A list has a header that is composed of a chunk header and a list-header extension, which consists of a list-instance identifier and a namespace name. The size of a list does not include the size of the chunk header, but it does include the size of the list-header extension. The structure of a list header is shown in table 5.1.

List header
Multiplicity Key Description Value Size
1 id List identifier "$LIST" 6 bytes
1 size Size of list 0..262−1 8 bytes
1 instanceId List-instance identifier   1 + n bytes
1 nsNameSize Size of namespace name 0..65535 2 bytes
1 namespaceName Namespace name   nsNameSize bytes

Table 5.1

5.1  Namespaces

Like other aspects of the NLF format, namespaces are modelled on the equivalent feature in XML, though namespaces in NLF are coarser and less flexible than those in XML. In particular, there are no namespace prefixes in an NLF: a namespace name in an NLF list corresponds to a default namespace declaration in an XML element. A more elaborate namespace scheme, with prefixed chunk identifiers and namespace bindings, was considered unnecessary for NLFs.

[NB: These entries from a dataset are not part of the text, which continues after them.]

-- ==== Sys2Proof/Laws/State.lean ====
section
/-! SUPPORT. One lemma per field per update of State, so that no later proof unfolds a record update. -/

namespace Sys2Proof.Machine

open Sys2Proof

variable (s : State)

/-! ## writeV -/

@[simp] theorem writeV_v (i : BitVec 5) (x : Vec) : (s.writeV i x).v = s.v.set i.toNat x i.isLt := rfl
@[simp] theorem writeV_k (i : BitVec 5) (x : Vec) : (s.writeV i x).k = s.k := rfl
@[simp] theorem writeV_g (i : BitVec 5) (x : Vec) : (s.writeV i x).g = s.g := rfl
@[simp] theorem writeV_rip (i : BitVec 5) (x : Vec) : (s.writeV i x).rip = s.rip := rfl
@[simp] theorem writeV_rflags (i : BitVec 5) (x : Vec) : (s.writeV i x).rflags = s.rflags := rfl
@[simp] theorem writeV_mxcsr (i : BitVec 5) (x : Vec) : (s.writeV i x).mxcsr = s.mxcsr := rfl
@[simp] theorem writeV_cr0 (i : BitVec 5) (x : Vec) : (s.writeV i x).cr0 = s.cr0 := rfl
@[simp] theorem writeV_cr2 (i : BitVec 5) (x : Vec) : (s.writeV i x).cr2 = s.cr2 := rfl
@[simp] theorem writeV_cr4 (i : BitVec 5) (x : Vec) : (s.writeV i x).cr4 = s.cr4 := rfl
@[simp] theorem writeV_xcr0 (i : BitVec 5) (x : Vec) : (s.writeV i x).xcr0 = s.xcr0 := rfl
@[simp] theorem writeV_csBase (i : BitVec 5) (x : Vec) : (s.writeV i x).csBase = s.csBase := rfl
@[simp] theorem writeV_fsBase (i : BitVec 5) (x : Vec) : (s.writeV i x).fsBase = s.fsBase := rfl
@[simp] theorem writeV_gsBase (i : BitVec 5) (x : Vec) : (s.writeV i x).gsBase = s.gsBase := rfl
@[simp] theorem writeV_cpl (i : BitVec 5) (x : Vec) : (s.writeV i x).cpl = s.cpl := rfl
@[simp] theorem writeV_mode (i : BitVec 5) (x : Vec) : (s.writeV i x).mode = s.mode := rfl
@[simp] theorem writeV_mem (i : BitVec 5) (x : Vec) : (s.writeV i x).mem = s.mem := rfl
@[simp] theorem writeV_xlat (i : BitVec 5) (x : Vec) : (s.writeV i x).xlat = s.xlat := rfl
@[simp] theorem writeV_devices (i : BitVec 5) (x : Vec) : (s.writeV i x).devices = s.devices := rfl
@[simp] theorem writeV_debugArmed (i : BitVec 5) (x : Vec) : (s.writeV i x).debugArmed = s.debugArmed := rfl
@[simp] theorem writeV_cfg (i : BitVec 5) (x : Vec) : (s.writeV i x).cfg = s.cfg := rfl

/-! ## writeLow -/

@[simp] theorem writeLow_v (i : BitVec 5) (q : Quad) : (s.writeLow i q).v = s.v.set i.toNat ((s.hi i ++ q).setWidth 512) i.isLt := rfl
@[simp] theorem writeLow_k (i : BitVec 5) (q : Quad) : (s.writeLow i q).k = s.k := rfl
@[simp] theorem writeLow_g (i : BitVec 5) (q : Quad) : (s.writeLow i q).g = s.g := rfl
@[simp] theorem writeLow_rip (i : BitVec 5) (q : Quad) : (s.writeLow i q).rip = s.rip := rfl
@[simp] theorem writeLow_rflags (i : BitVec 5) (q : Quad) : (s.writeLow i q).rflags = s.rflags := rfl
@[simp] theorem writeLow_mxcsr (i : BitVec 5) (q : Quad) : (s.writeLow i q).mxcsr = s.mxcsr := rfl
@[simp] theorem writeLow_cr0 (i : BitVec 5) (q : Quad) : (s.writeLow i q).cr0 = s.cr0 := rfl
@[simp] theorem writeLow_cr2 (i : BitVec 5) (q : Quad) : (s.writeLow i q).cr2 = s.cr2 := rfl
@[simp] theorem writeLow_cr4 (i : BitVec 5) (q : Quad) : (s.writeLow i q).cr4 = s.cr4 := rfl
@[simp] theorem writeLow_xcr0 (i : BitVec 5) (q : Quad) : (s.writeLow i q).xcr0 = s.xcr0 := rfl
@[simp] theorem writeLow_csBase (i : BitVec 5) (q : Quad) : (s.writeLow i q).csBase = s.csBase := rfl
@[simp] theorem writeLow_fsBase (i : BitVec 5) (q : Quad) : (s.writeLow i q).fsBase = s.fsBase := rfl
@[simp] theorem writeLow_gsBase (i : BitVec 5) (q : Quad) : (s.writeLow i q).gsBase = s.gsBase := rfl
@[simp] theorem writeLow_cpl (i : BitVec 5) (q : Quad) : (s.writeLow i q).cpl = s.cpl := rfl
@[simp] theorem writeLow_mode (i : BitVec 5) (q : Quad) : (s.writeLow i q).mode = s.mode := rfl
@[simp] theorem writeLow_mem (i : BitVec 5) (q : Quad) : (s.writeLow i q).mem = s.mem := rfl
@[simp] theorem writeLow_xlat (i : BitVec 5) (q : Quad) : (s.writeLow i q).xlat = s.xlat := rfl
@[simp] theorem writeLow_devices (i : BitVec 5) (q : Quad) : (s.writeLow i q).devices = s.devices := rfl
@[simp] theorem writeLow_debugArmed (i : BitVec 5) (q : Quad) : (s.writeLow i q).debugArmed = s.debugArmed := rfl
@[simp] theorem writeLow_cfg (i : BitVec 5) (q : Quad) : (s.writeLow i q).cfg = s.cfg := rfl

/-! ## setRip -/

@[simp] theorem setRip_v (a : Addr) : (s.setRip a).v = s.v := rfl
@[simp] theorem setRip_k (a : Addr) : (s.setRip a).k = s.k := rfl
@[simp] theorem setRip_g (a : Addr) : (s.setRip a).g = s.g := rfl
@[simp] theorem setRip_rip (a : Addr) : (s.setRip a).rip = a := rfl
@[simp] theorem setRip_rflags (a : Addr) : (s.setRip a).rflags = s.rflags := rfl
@[simp] theorem setRip_mxcsr (a : Addr) : (s.setRip a).mxcsr = s.mxcsr := rfl
@[simp] theorem setRip_cr0 (a : Addr) : (s.setRip a).cr0 = s.cr0 := rfl
@[simp] theorem setRip_cr2 (a : Addr) : (s.setRip a).cr2 = s.cr2 := rfl
@[simp] theorem setRip_cr4 (a : Addr) : (s.setRip a).cr4 = s.cr4 := rfl
@[simp] theorem setRip_xcr0 (a : Addr) : (s.setRip a).xcr0 = s.xcr0 := rfl
@[simp] theorem setRip_csBase (a : Addr) : (s.setRip a).csBase = s.csBase := rfl
@[simp] theorem setRip_fsBase (a : Addr) : (s.setRip a).fsBase = s.fsBase := rfl
@[simp] theorem setRip_gsBase (a : Addr) : (s.setRip a).gsBase = s.gsBase := rfl
@[simp] theorem setRip_cpl (a : Addr) : (s.setRip a).cpl = s.cpl := rfl
@[simp] theorem setRip_mode (a : Addr) : (s.setRip a).mode = s.mode := rfl
@[simp] theorem setRip_mem (a : Addr) : (s.setRip a).mem = s.mem := rfl
@[simp] theorem setRip_xlat (a : Addr) : (s.setRip a).xlat = s.xlat := rfl
@[simp] theorem setRip_devices (a : Addr) : (s.setRip a).devices = s.devices := rfl
@[simp] theorem setRip_debugArmed (a : Addr) : (s.setRip a).debugArmed = s.debugArmed := rfl
@[simp] theorem setRip_cfg (a : Addr) : (s.setRip a).cfg = s.cfg := rfl

/-! ## setCr2 -/

@[simp] theorem setCr2_v (a : Addr) : (s.setCr2 a).v = s.v := rfl
@[simp] theorem setCr2_k (a : Addr) : (s.setCr2 a).k = s.k := rfl
@[simp] theorem setCr2_g (a : Addr) : (s.setCr2 a).g = s.g := rfl
@[simp] theorem setCr2_rip (a : Addr) : (s.setCr2 a).rip = s.rip := rfl
@[simp] theorem setCr2_rflags (a : Addr) : (s.setCr2 a).rflags = s.rflags := rfl
@[simp] theorem setCr2_mxcsr (a : Addr) : (s.setCr2 a).mxcsr = s.mxcsr := rfl
@[simp] theorem setCr2_cr0 (a : Addr) : (s.setCr2 a).cr0 = s.cr0 := rfl
@[simp] theorem setCr2_cr2 (a : Addr) : (s.setCr2 a).cr2 = a := rfl
@[simp] theorem setCr2_cr4 (a : Addr) : (s.setCr2 a).cr4 = s.cr4 := rfl
@[simp] theorem setCr2_xcr0 (a : Addr) : (s.setCr2 a).xcr0 = s.xcr0 := rfl
@[simp] theorem setCr2_csBase (a : Addr) : (s.setCr2 a).csBase = s.csBase := rfl
@[simp] theorem setCr2_fsBase (a : Addr) : (s.setCr2 a).fsBase = s.fsBase := rfl
@[simp] theorem setCr2_gsBase (a : Addr) : (s.setCr2 a).gsBase = s.gsBase := rfl
@[simp] theorem setCr2_cpl (a : Addr) : (s.setCr2 a).cpl = s.cpl := rfl
@[simp] theorem setCr2_mode (a : Addr) : (s.setCr2 a).mode = s.mode := rfl
@[simp] theorem setCr2_mem (a : Addr) : (s.setCr2 a).mem = s.mem := rfl
@[simp] theorem setCr2_xlat (a : Addr) : (s.setCr2 a).xlat = s.xlat := rfl
@[simp] theorem setCr2_devices (a : Addr) : (s.setCr2 a).devices = s.devices := rfl
@[simp] theorem setCr2_debugArmed (a : Addr) : (s.setCr2 a).debugArmed = s.debugArmed := rfl
@[simp] theorem setCr2_cfg (a : Addr) : (s.setCr2 a).cfg = s.cfg := rfl

/-! ## setMem -/

@[simp] theorem setMem_v (m : List Host.Cell) : (s.setMem m).v = s.v := rfl
@[simp] theorem setMem_k (m : List Host.Cell) : (s.setMem m).k = s.k := rfl
@[simp] theorem setMem_g (m : List Host.Cell) : (s.setMem m).g = s.g := rfl
@[simp] theorem setMem_rip (m : List Host.Cell) : (s.setMem m).rip = s.rip := rfl
@[simp] theorem setMem_rflags (m : List Host.Cell) : (s.setMem m).rflags = s.rflags := rfl
@[simp] theorem setMem_mxcsr (m : List Host.Cell) : (s.setMem m).mxcsr = s.mxcsr := rfl
@[simp] theorem setMem_cr0 (m : List Host.Cell) : (s.setMem m).cr0 = s.cr0 := rfl
@[simp] theorem setMem_cr2 (m : List Host.Cell) : (s.setMem m).cr2 = s.cr2 := rfl
@[simp] theorem setMem_cr4 (m : List Host.Cell) : (s.setMem m).cr4 = s.cr4 := rfl
@[simp] theorem setMem_xcr0 (m : List Host.Cell) : (s.setMem m).xcr0 = s.xcr0 := rfl
@[simp] theorem setMem_csBase (m : List Host.Cell) : (s.setMem m).csBase = s.csBase := rfl
@[simp] theorem setMem_fsBase (m : List Host.Cell) : (s.setMem m).fsBase = s.fsBase := rfl
@[simp] theorem setMem_gsBase (m : List Host.Cell) : (s.setMem m).gsBase = s.gsBase := rfl
@[simp] theorem setMem_cpl (m : List Host.Cell) : (s.setMem m).cpl = s.cpl := rfl
@[simp] theorem setMem_mode (m : List Host.Cell) : (s.setMem m).mode = s.mode := rfl
@[simp] theorem setMem_mem (m : List Host.Cell) : (s.setMem m).mem = m := rfl
@[simp] theorem setMem_xlat (m : List Host.Cell) : (s.setMem m).xlat = s.xlat := rfl
@[simp] theorem setMem_devices (m : List Host.Cell) : (s.setMem m).devices = s.devices := rfl
@[simp] theorem setMem_debugArmed (m : List Host.Cell) : (s.setMem m).debugArmed = s.debugArmed := rfl
@[simp] theorem setMem_cfg (m : List Host.Cell) : (s.setMem m).cfg = s.cfg := rfl

/-! ## orFlags -/

@[simp] theorem orFlags_v (f : Flags) : (s.orFlags f).v = s.v := rfl
@[simp] theorem orFlags_k (f : Flags) : (s.orFlags f).k = s.k := rfl
@[simp] theorem orFlags_g (f : Flags) : (s.orFlags f).g = s.g := rfl
@[simp] theorem orFlags_rip (f : Flags) : (s.orFlags f).rip = s.rip := rfl
@[simp] theorem orFlags_rflags (f : Flags) : (s.orFlags f).rflags = s.rflags := rfl
@[simp] theorem orFlags_mxcsr (f : Flags) : (s.orFlags f).mxcsr = s.mxcsr ||| (flagBits f).setWidth 32 := rfl
@[simp] theorem orFlags_cr0 (f : Flags) : (s.orFlags f).cr0 = s.cr0 := rfl
@[simp] theorem orFlags_cr2 (f : Flags) : (s.orFlags f).cr2 = s.cr2 := rfl
@[simp] theorem orFlags_cr4 (f : Flags) : (s.orFlags f).cr4 = s.cr4 := rfl
@[simp] theorem orFlags_xcr0 (f : Flags) : (s.orFlags f).xcr0 = s.xcr0 := rfl
@[simp] theorem orFlags_csBase (f : Flags) : (s.orFlags f).csBase = s.csBase := rfl
@[simp] theorem orFlags_fsBase (f : Flags) : (s.orFlags f).fsBase = s.fsBase := rfl
@[simp] theorem orFlags_gsBase (f : Flags) : (s.orFlags f).gsBase = s.gsBase := rfl
@[simp] theorem orFlags_cpl (f : Flags) : (s.orFlags f).cpl = s.cpl := rfl
@[simp] theorem orFlags_mode (f : Flags) : (s.orFlags f).mode = s.mode := rfl
@[simp] theorem orFlags_mem (f : Flags) : (s.orFlags f).mem = s.mem := rfl
@[simp] theorem orFlags_xlat (f : Flags) : (s.orFlags f).xlat = s.xlat := rfl
@[simp] theorem orFlags_devices (f : Flags) : (s.orFlags f).devices = s.devices := rfl
@[simp] theorem orFlags_debugArmed (f : Flags) : (s.orFlags f).debugArmed = s.debugArmed := rfl
@[simp] theorem orFlags_cfg (f : Flags) : (s.orFlags f).cfg = s.cfg := rfl

/-! ## Registers read after a write -/

@[simp] theorem readV_writeV_self (i : BitVec 5) (x : Vec) : (s.writeV i x).readV i = x := by
  simp [State.readV]

theorem readV_writeV_ne {i j : BitVec 5} (x : Vec) (h : j ≠ i) : (s.writeV i x).readV j = s.readV j := by
  have : i.toNat ≠ j.toNat := fun e => h (BitVec.eq_of_toNat_eq e.symm)
  simp [State.readV, Vector.getElem_set_ne, this]

@[simp] theorem readV_writeLow_self (i : BitVec 5) (q : Quad) :
    (s.writeLow i q).readV i = (s.hi i ++ q).setWidth 512 := readV_writeV_self s i _

theorem readV_writeLow_ne {i j : BitVec 5} (q : Quad) (h : j ≠ i) : (s.writeLow i q).readV j = s.readV j :=
  readV_writeV_ne s _ h

@[simp] theorem readV_setRip (a : Addr) (i : BitVec 5) : (s.setRip a).readV i = s.readV i := rfl
@[simp] theorem readV_orFlags (f : Flags) (i : BitVec 5) : (s.orFlags f).readV i = s.readV i := rfl
@[simp] theorem hi_orFlags (f : Flags) (i : BitVec 5) : (s.orFlags f).hi i = s.hi i := rfl
@[simp] theorem low_orFlags (f : Flags) (i : BitVec 5) : (s.orFlags f).low i = s.low i := rfl

/-- The destination write delivers its low quadword. -/
theorem writeLow_low (i : BitVec 5) (q : Quad) : ((s.writeLow i q).readV i).extractLsb' 0 64 = q := by
  rw [readV_writeLow_self]
  ext k hk
  rw [BitVec.getElem_extractLsb', BitVec.getLsbD_setWidth, BitVec.getLsbD_append]
  simp [hk, show k < 512 by omega]

/-- The destination write keeps bits 127:64. -/
theorem writeLow_hi (i : BitVec 5) (q : Quad) :
    ((s.writeLow i q).readV i).extractLsb' 64 64 = (s.readV i).extractLsb' 64 64 := by
  rw [readV_writeLow_self]
  ext k hk
  have e : (s.hi i ++ q).getLsbD (64 + k) = (s.readV i).getLsbD (64 + k) := by
    rw [BitVec.getLsbD_append]
    simp [State.hi, hk]
  simp only [BitVec.getElem_extractLsb', BitVec.getLsbD_setWidth, e]
  simp [show 64 + k < 512 by omega]

/-- The destination write zeroes every bit above 127. -/
theorem writeLow_upper (i : BitVec 5) (q : Quad) : ((s.writeLow i q).readV i).extractLsb' 128 384 = 0#384 := by
  rw [readV_writeLow_self]
  ext k hk
  simp

/-- The value the destination write stores is below 2^128. -/
theorem writeLow_lt (i : BitVec 5) (q : Quad) : ((s.writeLow i q).readV i).toNat < 2 ^ 128 := by
  rw [readV_writeLow_self, BitVec.toNat_setWidth]
  exact lt_of_le_of_lt (Nat.mod_le _ _) (s.hi i ++ q).isLt

end Sys2Proof.Machine
end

An NLF list may have a namespace name, which is specified in a field in the list header. The field consists of two size bytes followed by a UTF-8 sequence of between 0 and 65535 bytes that encodes the namespace name. A namespace name must be a well-formed URI reference, eg, or data:text/plain;charset=UTF-8,undenkbar. If the field contains a namespace name, a namespace with that name is declared on the list and its contents. The namespace applies to the list itself and to all of its descendants that do not come within the scope of a narrower namespace. In other words, the namespace that applies to a chunk is the namespace that was declared by its most recent ancestor; ie, the first namespace name that is encountered when ascending the list tree. If none of its ancestors has a namespace name, the chunk is not in a namespace.

6  Attributes chunks

An attributes chunk is a special chunk that contains a list of name–value pairs. It has the reserved identifier "$ATTR". A list may contain one attributes chunk, which must be the first chunk in the list. The attributes of a list are intended to be analogous to the attributes of an element in an XML document.

Attributes chunk
Multiplicity Key Description Value Size
1 id Attributes chunk identifier "$ATTR" 6 bytes
0..*   Attribute   n bytes

Table 6.1

The name and value of an attribute are Unicode strings that each appear in an NLF as two size bytes followed by a UTF-8 sequence of up to 65535 bytes that encodes the string. The structure of an attribute is shown in table 6.2. An attribute name must contain at least one character, whereas an attribute value may be empty. The names of the attributes within an attributes chunk must be unique. The legal values of an attribute name are restricted to valid unprefixed XML names (XML names that don't contain a ':') to allow the conversion of an NLF to XML.

Although an attributes chunk is in the same namespace as its parent list, the attributes themselves are considered not to be in a namespace.

Multiplicity Key Description Value Size
1 nameSize Size of name 1..65535 2 bytes
1 name Name   nameSize bytes
1 valueSize Size of value 0..65535 2 bytes
1 value Value   valueSize bytes

Table 6.2

Last modified: 2015-05-20